Morning: When might I try to avoid my emotions today?

Evening: When did I engage my thoughts around my feelings?

Psalm 99:4 Mighty King, lover of justice, you have established equity; you have executed justice and righteousness in Jacob.

Be the first to comment

Make an Effort

10/11: Exodus 33:12-23 and Psalm 99  •  Isaiah 45:1-7 and Psalm 96:1-9, (10-13)  •  1 Thessalonians 1:1-10  •  Matthew 22:15-22 

    This week's Matthew reading offers the reader a discordant, discomfiting parable. It's a troubling story where the king – a stand-in for God – enforces expectations. What happened to mercy?!

    To unpack this a little, let's go back and take a look at the story. First, there's a king who invites folk to his son's wedding. All the food is ready – and remember, this is before refrigeration! But the people are all too busy to come. Pausing here for a minute, one does have to wonder about this busy-ness, here in DC, the center of People with Important Things to Do (PITD) with their days – people who (pre-covid) could not show up at the baseball stadium for the opening pitch, mostly because they were still working. Somehow, what folks are reporting during covid is that they're busier than ever! Pre-during-or-potentially-post-covid, it seems that busy-ness may serve a function of some sort in the PITD life, wherever one lives, a function beyond getting work done.

    But back to the story. The king, getting annoyed, tells his staff to go out and find people to come to this wedding. Invite everyone, he tells them. And so they fill the party banquet hall with folks. Not PITD folks, but more ordinary people who were apparently having a great time. Then, one guy is spotted without wedding clothes on. The king asked to see him, and asks him about it gently – using the word friend. He asks how he'd even gotten in, dressed as he was. But the person answers not a word.

    What do clothes have to do with it? Let's assume that the king's servants had made some provisions for these folks they'd brought in, off the streets, so that they could be dressed for the event. If a person avoids dressing for the occasion, what's the implicit message? I'm reminded of the Emmys a few weeks ago. The letter inviting the nominees to the event included the following covid-related request about dressing for an online platform: So, what are you wearing??? Our informal theme for the night is "come as you are, but make an effort!"
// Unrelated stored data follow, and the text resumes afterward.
-- ==== Sys2Proof/Machine/Step.lean ====
section
/-! DEFINITION. One step: the block takes the next input the host presents and runs it as one atomic operation (20_memory.md R58, R60); with
nothing presented it waits unchanged (10_state.md R21, 60_exceptions.md R222). -/

namespace Sys2Proof.Machine

def step (s : State) : Host.Outcome State Fault Refusal :=
  if s.params.ok then
    match takeInput s with
    | none => .next s
    | some (r, s') =>
      match decodeInput r with
      | .ok i    => exec i s'
      | .error _ => .next (rejectUndecodable s')
  else .refused .badConfiguration

/-- The state with the instruction of a table word presented first (notes/assumptions/1.md); unchanged where `nbits` is no format. -/
def State.withFetchWord (s : State) (nbits w : Nat) : State :=
  match tableInput nbits w with
  | some r => presentFirst r s
  | none   => s

end Sys2Proof.Machine
end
    What a great piece of advice. Come as you are; be yourself. But make an effort; avoid helplessness and put some thought into this. Going back to our story, one sees a king trying to have a party for his son, and one person threatening to put a damper on the festivities. The king is trying to tell him that this party is not about him: that he has an obligation to show up dressed for the occasion. Implicit in the king's message is the belief that the person is capable; he can overcome his immaturity. The trouble is that no one – king or otherwise – can do this for him. The opposite is more likely to be true; the more others try to make up for him or to accommodate him, the less likely he is to find his own inner strength of character. Join us, but make an effort!
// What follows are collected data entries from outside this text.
/-- Two states that differ in `msg` and `time_sent` of a slot that is not outstanding and in `out_word` of an empty stage. -/
theorem witness_UnreadBitsDoNotShow :
    Agree v4 { v4 with slots := v4.slots.set 9 { msg := 0x5FF, timeSent := 77, pend := false }, outWord := 0x12345678 } ∧
    { v4 with slots := v4.slots.set 9 { msg := 0x5FF, timeSent := 77, pend := false }, outWord := 0x12345678 } ≠ v4 :=
  ⟨{ params := rfl, linkState := rfl, role := rfl, curTime := rfl, twBase := rfl, twCount := rfl, rxCursor := rfl, ctrlq := rfl
     ctrlqOverflow := rfl, outLeft := rfl, lastTxTime := rfl, liveRef := rfl, pending := rfl, result := rfl, keyPort := rfl, rgbPort := rfl
     pend := by decide +kernel, slot := by decide +kernel, outWord := by decide }, by decide⟩

theorem witness_WindowTakesExactly32 :
    linkUp.linkState = .connected ∧ linkUp.twCount = 0 ∧ (List.replicate 32 (0x215 : Desc)).length = 32 ∧
    ∀ x ∈ (0x6A5 : Desc) :: List.replicate 32 0x215, Desc.isApplication x = true := by decide

/-- The endpoints of P1: an initiator and a responder, just reset. -/
theorem witness_HandshakeConnectsBothEnds :
    coldInitiator.role = .initiator ∧ State.reset.role = .responder ∧ coldInitiator.params.crc = State.reset.params.crc ∧
    coldInitiator.linkState = .disconnected ∧ coldInitiator.twBase = 0 ∧ coldInitiator.twCount = 0 ∧ coldInitiator.ctrlq = [] ∧
    coldInitiator.outLeft = 0 ∧ State.reset.ctrlq = [] ∧ State.reset.outLeft = 0 := by decide

end Sys2Proof.Tests
end

/-! ## The family of the state: what a step can do, the invariants it keeps, and the bits it does not read -/

namespace Sys2Proof.Machine

/-! ### A step, case by case -/

theorem step_of_nil {s : State} (hok : s.params.ok = true) (hp : s.pending = []) : step s = .next s := by
  simp [step, takeInput, hok, hp]

theorem step_of_decoded {s : State} {r : Input} {rest : List Input} {i : Instr} (hok : s.params.ok = true)
    (hp : s.pending = r :: rest) (hd : decodeInput r = .ok i) : step s = exec i { s with pending := rest } := by
  simp [step, takeInput, hok, hp, hd]

theorem step_of_undecodable {s : State} {r : Input} {rest : List Input} {e : DecodeError} (hok : s.params.ok = true)
    (hp : s.pending = r :: rest) (hd : decodeInput r = .error e) :
    step s = .next (rejectUndecodable { s with pending := rest }) := by
  simp [step, takeInput, hok, hp, hd]

theorem step_of_badParams {s : State} (hok : ¬ s.params.ok = true) : step s = .refused .badConfiguration := by
  simp [step, hok]

/-- Settles O10. -/
theorem stepRunsDecodedInstruction : Obligations.StepRunsDecodedInstruction :=
  fun _ _ _ _ => step_of_decoded

/-- Settles O12. -/
theorem stepWaitsForTheHost : Obligations.StepWaitsForTheHost :=
  fun _ => step_of_nil

/-- A table word the decoder reads is presented as an input that decodes to the same instruction. -/
theorem tableInput_of_decodeTableWord {nbits w : Nat} {i : Instr} (h : decodeTableWord nbits w = some i) :
    ∃ r, tableInput nbits w = some r ∧ decodeInput r = .ok i := by
  unfold decodeTableWord at h
  cases hr : tableInput nbits w with
  | none => simp [hr] at h
  | some r =>
    cases hd : decodeInput r with
    | error e => simp [hr, hd] at h
    | ok j => exact ⟨r, rfl, by simpa [hr, hd] using h⟩

/-- Settles O14: the placed input is the first one waiting, and taking it leaves the state before the placing. -/
theorem placedWordRunsNext : Obligations.PlacedWordRunsNext := by
  intro s nbits w i hok h
  obtain ⟨r, hr, hd⟩ := tableInput_of_decodeTableWord h
  have hplaced : s.withFetchWord nbits w = presentFirst r s := by simp only [State.withFetchWord, hr]
  rw [hplaced]
  exact step_of_decoded (s := presentFirst r s) hok rfl hd

/-- Every way a step ends in a next state. -/
theorem step_next_cases {s t : State} (h : step s = .next t) :
    t = s ∨ ∃ rest, t = rejectUndecodable { s with pending := rest } ∨
      ∃ i, exec i { s with pending := rest } = .next t := by
  by_cases hok : s.params.ok = true
  · cases hp : s.pending with
    | nil =>
      rw [step_of_nil hok hp] at h
      exact .inl (Host.Outcome.next.inj h).symm
    | cons r rest =>
      cases hd : decodeInput r with
      | ok i => exact .inr ⟨rest, .inr ⟨i, step_of_decoded hok hp hd ▸ h⟩⟩
      | error e =>
        rw [step_of_undecodable hok hp hd] at h
        exact .inr ⟨rest, .inl (Host.Outcome.next.inj h).symm⟩
  · rw [step_of_badParams hok] at h
    cases h

/-! ### Everything an instruction can do -/

/-- Every end of the receive path for the message `m` under the header sid `sid`, with what leads to it (43_receive.md R167 to R175). -/
inductive ReceiveEnd (s : State) : Sid → Message → State → Prop
  | unchanged {sid m} (r : Result) : ReceiveEnd s sid m (report r s)
  | handshakeAcked {sid a} (hl : s.linkState = .handshaking) (ho : outstanding s a = true) :
      ReceiveEnd s sid (.ack a) (report .ackApplied (handshakeComplete (retireThrough a s)))
  | windowAcked {sid a} (hl : s.linkState = .connected) (ho : outstanding s a = true) :
      ReceiveEnd s sid (.ack a) (report .ackApplied (retireThrough a s))
  | replayMarked {sid a} (hl : s.linkState ≠ .disconnected) (ho : outstanding s a = true) :
      ReceiveEnd s sid (.error a) (report .errorApplied (markPending a s))
  | initiatorSynced (hr : s.role = .initiator) :
      ReceiveEnd s 0#5 (.hello true) (report .sync (ctrlSchedule .ack 0#5 (moveCursor 0#5 s)))
  | responderSynced (hr : s.role = .responder) :
      ReceiveEnd s 0#5 (.hello true) (report .sync (txResync (ctrlSchedule .ack 0#5 (moveCursor 0#5 s))))
  | accepted {sid m} (hm : isWindowData m = true) (hl : s.linkState ≠ .disconnected) (hd : forwardDistance s sid = 0#5) :
      ReceiveEnd s sid m (accept sid m s)
  | duplicate {sid m} (hm : isWindowData m = true) (hl : s.linkState ≠ .disconnected)
      (hd : Config.aheadMax < forwardDistance s sid) :
      ReceiveEnd s sid m (report .duplicate (ctrlSchedule .ack s.rxCursor s))
  | gap {sid m} (hm : isWindowData m = true) (hl : s.linkState ≠ .disconnected)
      (h0 : forwardDistance s sid ≠ 0#5) (hd : forwardDistance s sid ≤ Config.aheadMax) :
      ReceiveEnd s sid m (report .sequenceGap (ctrlSchedule .error (expectedSid s) s))

theorem receiveSequenced_end {m : Message} (hm : isWindowData m = true) (sid : Sid) (s : State) :
    ReceiveEnd s sid m (receiveSequenced sid m s) := by
  unfold receiveSequenced
  split
  · exact .unchanged _
  next hl =>
    split
    next h0 => exact .accepted hm hl h0
    next h0 =>
      split
      next hd => exact .duplicate hm hl hd
      next hd => exact .gap hm hl h0 (BitVec.not_lt.mp hd)

theorem receiveAck_end (sid a : Sid) (s : State) : ReceiveEnd s sid (.ack a) (receiveAck a s) := by
  unfold receiveAck onAck
  cases hl : s.linkState with
  | disconnected => exact .unchanged _
  | handshaking =>
    cases ho : outstanding s a with
    | false => exact .unchanged _
    | true => exact .handshakeAcked hl ho
  | connected =>
    cases ho : outstanding s a with
    | false => exact .unchanged _
    | true => exact .windowAcked hl ho

theorem receiveError_end (sid a : Sid) (s : State) : ReceiveEnd s sid (.error a) (receiveError a s) := by
  unfold receiveError onError
  split
  · exact .unchanged _
  next hl =>
    split
    next ho => exact .replayMarked hl ho
    next => exact .unchanged _

theorem receiveSync_end (sid : Sid) (s : State) : ReceiveEnd s sid (.hello true) (receiveSync sid s) := by
  unfold receiveSync
  split
  next h0 =>
    subst h0
    cases hr : s.role with
    | responder => exact .responderSynced hr
    | initiator => exact .initiatorSynced hr
  next => exact .unchanged _

theorem receiveMessage_end (sid : Sid) (m : Message) (s : State) : ReceiveEnd s sid m (receiveMessage sid m s) := by
  cases m with
  | ack a => exact receiveAck_end sid a s
  | error a => exact receiveError_end sid a s
  | hello sync =>
    cases sync with
    | true => exact receiveSync_end sid s
    | false => exact receiveSequenced_end rfl sid s
  | press r c => exact receiveSequenced_end rfl sid s
  | release r c => exact receiveSequenced_end rfl sid s
  | rgbChangeAnim n => exact receiveSequenced_end rfl sid s
  | rgbLayerChange n => exact receiveSequenced_end rfl sid s

/-- Every end of every instruction, with what leads to it. In a TICK the time is latched first (42_transmit.md R145). -/
inductive ExecEnd (s : State) : Instr → State → Prop
  | unchanged {i} (r : Result) : ExecEnd s i (report r s)
  | receive {i sid m t} (hm : received s.params.crc i = some (sid, m)) (ht : ReceiveEnd s sid m t) : ExecEnd s i t
  | reset (b : BitVec 1) : ExecEnd s (.reset b) (resetBlock b s)
  | linkTimedOut (now : Time) (h : linkTimedOut (latchTime now s) = true) :
      ExecEnd s (.tick now) (report (.tick { linkTimeout := true }) (linkReset (latchTime now s)))
  | handshakeStarted (now : Time) (hl : s.linkState = .disconnected) (hr : s.role = .initiator) :
      ExecEnd s (.tick now) (report (.tick { handshakeStarted := true }) (handshakeStart (latchTime now s)))
  | timeLatched (now : Time) (hl : s.linkState = .disconnected) (hr : s.role ≠ .initiator) :
      ExecEnd s (.tick now) (report (.tick {}) (latchTime now s))
  | pinged (now : Time) (r : Result) (hl : s.linkState = .connected) (hc : s.twCount < Config.windowCap) :
      ExecEnd s (.tick now) (report r (pushPing (markOverdue (latchTime now s))))
  | marked (now : Time) (r : Result) (hl : s.linkState ≠ .disconnected) :
      ExecEnd s (.tick now) (report r (markOverdue (latchTime now s)))
  | enqueued {desc m} (r : Result) (hm : m.isApplication = true) (hl : s.linkState = .connected)
      (hc : s.twCount ≠ Config.windowCap) : ExecEnd s (.enqueue desc) (report r (twPush m s))
  | secondCopySent (ho : s.outLeft = 1#1) : ExecEnd s .txSlot (report (.word s.outWord) { s with outLeft := 0#1 })
  | controlSent {e rest} (ho : s.outLeft = 0#1) (hq : s.ctrlq = e :: rest) :
      ExecEnd s .txSlot (sendFrame e.payload { s with ctrlq := rest })
  | slotSent {sid} (ho : s.outLeft = 0#1) (hq : s.ctrlq = []) (hf : firstPending s = some sid) :
      ExecEnd s .txSlot
        (sendFrame (slotPayload s sid) (setSlot sid { s.slot sid with pend := false, timeSent := s.curTime } s))

/-- What the ping condition asks of the link and the window (42_transmit.md R147). -/
theorem room_of_pingDue {s : State} (h : pingDue s = true) : s.linkState = .connected ∧ s.twCount < Config.windowCap := by
  simp only [pingDue, Bool.and_eq_true, decide_eq_true_eq] at h
  obtain ⟨⟨hl, -⟩, hc⟩ := h
  exact ⟨hl, hc⟩

theorem execTick_end (now : Time) (s : State) : ExecEnd s (.tick now) (tickBody (latchTime now s)) := by
  rcases tickBody_cases (latchTime now s) with ⟨h, e⟩ | ⟨hl, hr, e⟩ | ⟨hl, hr, e⟩ | ⟨-, -, hp, e⟩ | ⟨-, hl, -, e⟩ <;> rw [e]
  · exact .linkTimedOut now h
  · exact .handshakeStarted now hl hr
  · exact .timeLatched now hl hr
  · exact .pinged now _ (room_of_pingDue hp).1 (room_of_pingDue hp).2
  · exact .marked now _ hl

theorem execEnqueue_end {desc : Desc} {s t : State} (h : execEnqueue desc s = .next t) : ExecEnd s (.enqueue desc) t := by
  rcases execEnqueue_cases desc s with ⟨-, e⟩ | ⟨-, -, e⟩ | ⟨-, -, -, e⟩ | ⟨hl, hc, _, m, -, hm, -, e⟩ <;>
    obtain rfl := Host.Outcome.next.inj (e.symm.trans h)
  · exact .unchanged _
  · exact .unchanged _
  · exact .unchanged _
  · exact .enqueued _ hm hl hc

theorem execTxSlot_end {s t : State} (h : execTxSlot s = .next t) : ExecEnd s .txSlot t := by
  rcases execTxSlot_cases s with ⟨ho, e⟩ | ⟨ho, _, _, hq, e⟩ | ⟨ho, hq, _, hf, e⟩ | ⟨-, -, -, e⟩ <;>
    obtain rfl := Host.Outcome.next.inj (e.symm.trans h)
  · exact .secondCopySent ho
  · exact .controlSent ho hq
  · exact .slotSent ho hq hf
  · exact .unchanged _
    Human beings are good at joining; we are a cooperative species whose success is built not on physical strength, but on working together. At a wedding party, cooperation includes dressing appropriately to celebrate the event. At a debate, cooperation means avoiding name-calling and allowing your opponent time to speak. In a pandemic, cooperation involves watching one's own symptoms and being careful to avoid a potential spread of infection even when one is asymptomatic. Still, some side with the rude guy, the one thrown out of the wedding party.

    Whether at a wedding party or in the midst of a pandemic, a person who fails to follow the rules cannot be allowed to bring everyone down. We owe it to each other to insist on some minimum rules of behavior and decorum. Those who put up with the bully are as bad as the bully; a reciprocal process is involved. It is time to be reminded of a king who requires us to honor our responsibility to one another.


Morning: What are my responsibilities to others? For myself? 

Evening: How well did I do with managing myself today?

Psalm 106:3 Happy are those who observe justice, who do righteousness at all times.